This invention relates to ceramic nuclear fuel pellets.
The service life of a nuclear reactor fuel element is dependent upon interactions between the fuel element sheath and nuclear fuel within it. These interactions may be chemical -- as in the corrosion of zirconium alloy sheaths by moisture in the fuel -- or mechanical -- by fuel swelling or fuel densification.
Sintered uranium dioxide fuel pellets in use as nuclear fuel undergo dimensional changes as a consequence of both swelling and densification. These dimensional changes have been shown to have undesirable effects on the integrity of fuel element sheaths and hence on fuel element performance. Accordingly efforts have been made to reduce dimensional instabilities resulting from the two main mechanisms which exist; these are
1. Pellet densification due to the removal of residual fine sintering porosity by irradiation and thermal processes PA0 2. Pellet swelling due to the accumulation of solid and gaseous fission products as inclusions and bubbles.
Such efforts to produce dimensionably stable uranium dioxide pellets have previously been directed to stabilising the pores in the pellets (so that the pores are not removed by prolonged sintering) by balancing the pressure of gas contained in the pores against the surface tension forces which would otherwise lead to diminution of the pores.

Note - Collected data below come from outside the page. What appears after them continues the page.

-- ==== Sys2Proof/Machine/ReadCommands.lean ====
section
/-! DEFINITION. The READ requests as commands. Each is one complete frame of its layout arriving on a port: a
port that is closed makes nothing of it, and a port that is busy keeps it in its buffer (R165, R167, R176, R177). -/

namespace Sys2Proof.Machine

/-- STATUS_READ (R171). -/
def execStatusRead (p : PortId) (o : Byte) (s : State) : Host.Outcome State Fault Refusal :=
  .next (requestArrives p o .statusRead s)

/-- LAMP_READ (R37). -/
def execLampRead (p : PortId) (o : Byte) (s : State) : Host.Outcome State Fault Refusal :=
  .next (requestArrives p o .lampRead s)

/-- HISTORY_READ (R38). -/
def execHistoryRead (p : PortId) (o : Byte) (index : Byte) (s : State) : Host.Outcome State Fault Refusal :=
  .next (requestArrives p o (.historyRead index) s)

/-- FAULT_READ (R19). -/
def execFaultRead (p : PortId) (o : Byte) (s : State) : Host.Outcome State Fault Refusal :=
  .next (requestArrives p o .faultRead s)

/-- INPUT_READ (R51). -/
def execInputRead (p : PortId) (o : Byte) (index : Byte) (s : State) : Host.Outcome State Fault Refusal :=
  .next (requestArrives p o (.inputRead index) s)

/-- TIMING_READ (R56). -/
def execTimingRead (p : PortId) (o : Byte) (index : Byte) (s : State) : Host.Outcome State Fault Refusal :=
  .next (requestArrives p o (.timingRead index) s)

/-- GEOMETRY_READ (R103). -/
def execGeometryRead (p : PortId) (o : Byte) (s : State) : Host.Outcome State Fault Refusal :=
  .next (requestArrives p o .geometryRead s)

/-- ENTRY_READ (R134). -/
def execEntryRead (p : PortId) (o : Byte) (slot : Byte) (s : State) : Host.Outcome State Fault Refusal :=
  .next (requestArrives p o (.entryRead slot) s)

/-- HOLIDAY_READ (R136). -/
def execHolidayRead (p : PortId) (o : Byte) (s : State) : Host.Outcome State Fault Refusal :=
  .next (requestArrives p o .holidayRead s)

/-- SESSION_READ (R143). -/
def execSessionRead (p : PortId) (o : Byte) (s : State) : Host.Outcome State Fault Refusal :=
  .next (requestArrives p o .sessionRead s)

/-- TIME_READ (R128). -/
def execTimeRead (p : PortId) (o : Byte) (s : State) : Host.Outcome State Fault Refusal :=
  .next (requestArrives p o .timeRead s)

/-- NOTICES_READ (R174). -/
def execNoticesRead (p : PortId) (o : Byte) (s : State) : Host.Outcome State Fault Refusal :=
  .next (requestArrives p o .noticesRead s)

end Sys2Proof.Machine
end

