-- ==== Sys2Proof/Machine/Startup.lean ====
section
/-! DEFINITION. Power-on reset, loading and settling (10.4), and the engine restart (R105, R177). -/

namespace Sys2Proof.Machine

/-! ### Power-on reset -/

/-- STO after power-on reset: power-fail mode is on where PFAIL is asserted (R185). -/
def resetSto (images : Images) (pfail : Bool) : Sto := ⟨images, [], none, if pfail then .owed else .off, .loading⟩

/-- Every block at its value after power-on reset; the lines, CAL, the nonvolatile images and the waiting commands stand
(R24, R44, R61, R85, R94, R104, R123, R124, R141, R162, R176, R185). Until they are loaded the records are their
defaults. -/
def resetBlocks (s : State) : State :=
  { s with
    uptime := 0
    lamp := defaultLamp
    inputs := defaultInputs
    timings := defaultTimings
    timetable := defaultTimetable
    settings := defaultSettings
    lsq := resetLsq
    sinceCommit := 0
    inm := resetInm s.lines.pres
    ssw := resetSsw
    geo := resetGeo
    lkc := resetLkc s.lines.keylock
    ses := none
    kpi := resetKpi s.lines.dialA s.lines.dialB
    ptc := resetPtc
    sto := resetSto s.sto.images s.lines.pfail }

/-- CAL starts afresh where its backup domain has lost its state (R125). -/
def calAtRise (c : Cal) : Cal := if c.lost then freshCal else c

/-- RESET is asserted: a commit in flight is completed, and then the reset acts (R182, R185). -/
def resetAsserted (s : State) : State := resetBlocks ((commitDone s).modLines fun l => { l with reset := true })

/-- Main supply rises (R125, R185). -/
def supplyRises (s : State) : State :=
  resetBlocks ((s.modCal calAtRise).modLines fun l => { l with supply := true })

/-! ### Loading (R185, R186) -/

/-- What follows a record found bad: it is marked dirty and STORE_LOST is raised; its defaults have been handed on. -/
def reportLost (r : RecordName) (lost : Option LostCause) (s : State) : State :=
  match lost with
  | none => s
  | some c => raise (.storeLost r c) (markDirty r s)

/-- A record's content after loading: the image's, or the defaults. -/
def loaded {α : Type} (i : Image α) (lost : Option LostCause) (defaults : α) : α :=
  match lost with
  | none => i.content
  | some _ => defaults

def loadSettings (s : State) : State :=
  let i := s.sto.images.settings
  let lost := lostOf i.intact (settingsOk i.content)
  reportLost .settings lost (s.modSettings fun _ => loaded i lost defaultSettings)

def loadLamp (s : State) : State :=
  let i := s.sto.images.lamp
  let lost := lostOf i.intact (lampOk i.content)
  reportLost .lamp lost (s.modLamp fun _ => loaded i lost defaultLamp)

def loadInputs (s : State) : State :=
  let i := s.sto.images.inputs
  let lost := lostOf i.intact (inputsOk i.content)
  reportLost .inputs lost (s.modInputs fun _ => loaded i lost defaultInputs)

def loadTimings (s : State) : State :=
  let i := s.sto.images.timings
  let lost := lostOf i.intact (timingsOk i.content)
  reportLost .timings lost (s.modTimings fun _ => loaded i lost defaultTimings)

def loadTimetable (s : State) : State :=
  let i := s.sto.images.timetable
  let lost := lostOf i.intact (timetableOk i.content)
  reportLost .timetable lost (s.modTimetable fun _ => loaded i lost defaultTimetable)

/-- Loading reads the five records in its order. -/
def loadRecords (s : State) : State := loadTimetable (loadTimings (loadInputs (loadLamp (loadSettings s))))

/-! ### Settling (R187) -/

/-- The lamp state chosen at start-up from the lamp-hot flag and the fault record (R24). -/
def startLamp (r : LampRecord) : LampState :=
  match r.cur.hot, r.fault with
  | true, some _ => .faultCooling
  | true, none => .cooling
  | false, some _ => .fault
  | false, none => .off

/-- The cool timer at start-up: a full COOL where the lamp may be hot (R24). -/
def startTimer (r : LampRecord) (cool : Nat) : Option Nat := if r.cur.hot then some cool else none

/-- Step 1: LSQ (R24). DEDUCED (log 52): a START into FAULT is not told to LLC, so it marks no LAMP dirty. -/
def settleLamp (s : State) : State :=
  raise (.lampState (startLamp s.lamp) .off 0 .start) <|
    s.modLsq fun _ => { resetLsq with state := startLamp s.lamp, coolTimer := startTimer s.lamp s.settings.cool }

/-- Step 2: INM, its path states by R50 and the last timing indexes of entries not in use made absent (R61). -/
def settleInputs (s : State) : State :=
  let s := forgetTimings (fun k => !s.timings[k].inUse) s
  s.modInm fun n => { n with path := Vector.ofFn fun i => s.restPath i }

/-- Step 3: SSW selects POWER_ON_INPUT, UNTRAINED (R85). -/
def settleSource (s : State) : State :=
  raiseSource none (s.modSsw fun w => { w with selected := some s.inputs.powerOnInput })

/-- Step 4: GEO computes the first warp with generation 0 (R104). -/
def settleGeometry (s : State) : State :=
  let i := s.inputs.powerOnInput
  let s := s.modGeo fun _ =>
    { resetGeo with liveV := s.inputs.entries[i].presetV, liveH := s.inputs.entries[i].presetH }
  raise (.warpReady 0 i .start) (s.modGeo fun q => { q with active := some ⟨s.warpFor i .start, 0⟩ })

/-- Step 5: TTE's purge and CAL's report of a clear flag (R125, R139). -/
def settleTimetable (s : State) : State :=
  let s := purge s.cal.date s
  if s.cal.valid then s else raiseTimeInvalid s

/-- Step 6: the late-start check (R162). -/
def settleSession (s : State) : State := lateCheck none s.lkc.service s

/-- A second event that falls after step `k`: it is taken by LSQ from step 1 on and by SSW from step 3 on; LLC counts only
from the completion of start-up (R187). -/
def settlingSecond (k : Nat) (s : State) : State :=
  let counted := lsqSecond (s.modUptime (· + 1))
  if 3 ≤ k then sswSecond counted else counted

/-- A calendar second that falls after step `k`: CAL counts; from step 5 on a rollover that clears the flag raises
TIME_INVALID and a day event purges. A minute event reaches no open session: SES settles last (R126, R141, R187). -/
def settlingCalendar (k : Nat) (s : State) : State :=
  let counted := s.modCal Cal.next
  if 5 ≤ k then
    let told := if s.cal.valid && !counted.cal.valid then raiseTimeInvalid counted else counted
    if counted.cal.time = midnight then purge counted.cal.date told else told
  else counted

/-- One event that falls after step `k`. DESIGN CHOICE (log 20): which fall, and where, is the command's operand. -/
def settlingEvent (k : Nat) (s : State) : SettlingEvent → State
  | .second => settlingSecond k s
  | .calendar => settlingCalendar k s

/-- The events that fall after step `k`, in their order. -/
def settlingEvents (k : Nat) (es : List SettlingEvent) (s : State) : State := es.foldl (settlingEvent k) s

/-- Set the start-up phase. -/
def setPhase (p : StartPhase) (s : State) : State := s.modSto fun t => { t with phase := p }

/-- Loading, then SETTLING in its six steps with the events that fall between them; start-up is then COMPLETE (R187). -/
def startUp (falls : Vector (List SettlingEvent) 5) (s : State) : State :=
  let s := setPhase .settling (loadRecords s)
  let s := settlingEvents 1 falls[0] (settleLamp s)
  let s := settlingEvents 2 falls[1] (settleInputs s)
  let s := settlingEvents 3 falls[2] (settleSource s)
  let s := settlingEvents 4 falls[3] (settleGeometry s)
  let s := settlingEvents 5 falls[4] (settleTimetable s)
  setPhase .complete (settleSession s)

/-! ### The engine restart (R105, R177) -/

/-- ENG_RST is asserted: the E port is reset; a transaction in progress is ignored to its end (R177). -/
def engineResets (s : State) : State :=
  s.modPtc fun t => { t with
    e := resetPort
    txn := match t.txn with
      | .idle => .idle
      | _ => .ignored }

/-- ENG_RST is released: GEO raises WARP_READY for the active warp as it stands (R105). -/
def engineReturns (s : State) : State :=
  match s.geo.active with
  | none => s
  | some a => raise (.warpReady a.generation a.warp.input a.warp.cause) s

end Sys2Proof.Machine
end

However these pellets, manufactured by pressing and sintering ceramic uranium dioxide powder, are generally of high density (typically greater than 95% theoretical density or 10.40 g/cm.sup.3) whereas fuel specifications often require up to 10% voidage to minimise swelling due to the accommodation of fission products. For this latter purpose the uranium dioxide pellets are sintered to a density less than the thermal equilibrium value. This procedure produces a fuel which on further thermal treatment will densify to approach the equilibrium thereby causing shrinkage. Furthermore under irradiation the shrinkage may extend beyond the thermal equilibrium value. This is because in a sintered uranium dioxide pellet at equilibrium most of the pore volume is contained in pores less than a few microns in diameter, which (in order to be stable) must contain gas at pressures of over 10 atmospheres, and it has been shown that these small pores are readily removed during irradiation. Thus a pellet densifying in reactor conditions will not, in general, merely reach the thermal equilibrium value but will continue to approach the theoretical density unless prevented by other mechanisms, for example, swelling induced by fission products. It therefore follows that the porosity incorporated in a conventional uranium dioxide fuel pellet is unstable and dimensional changes result during reactor operation. The present invention seeks to provide fuel pellets of uranium dioxide in which dimensional instability is reduced.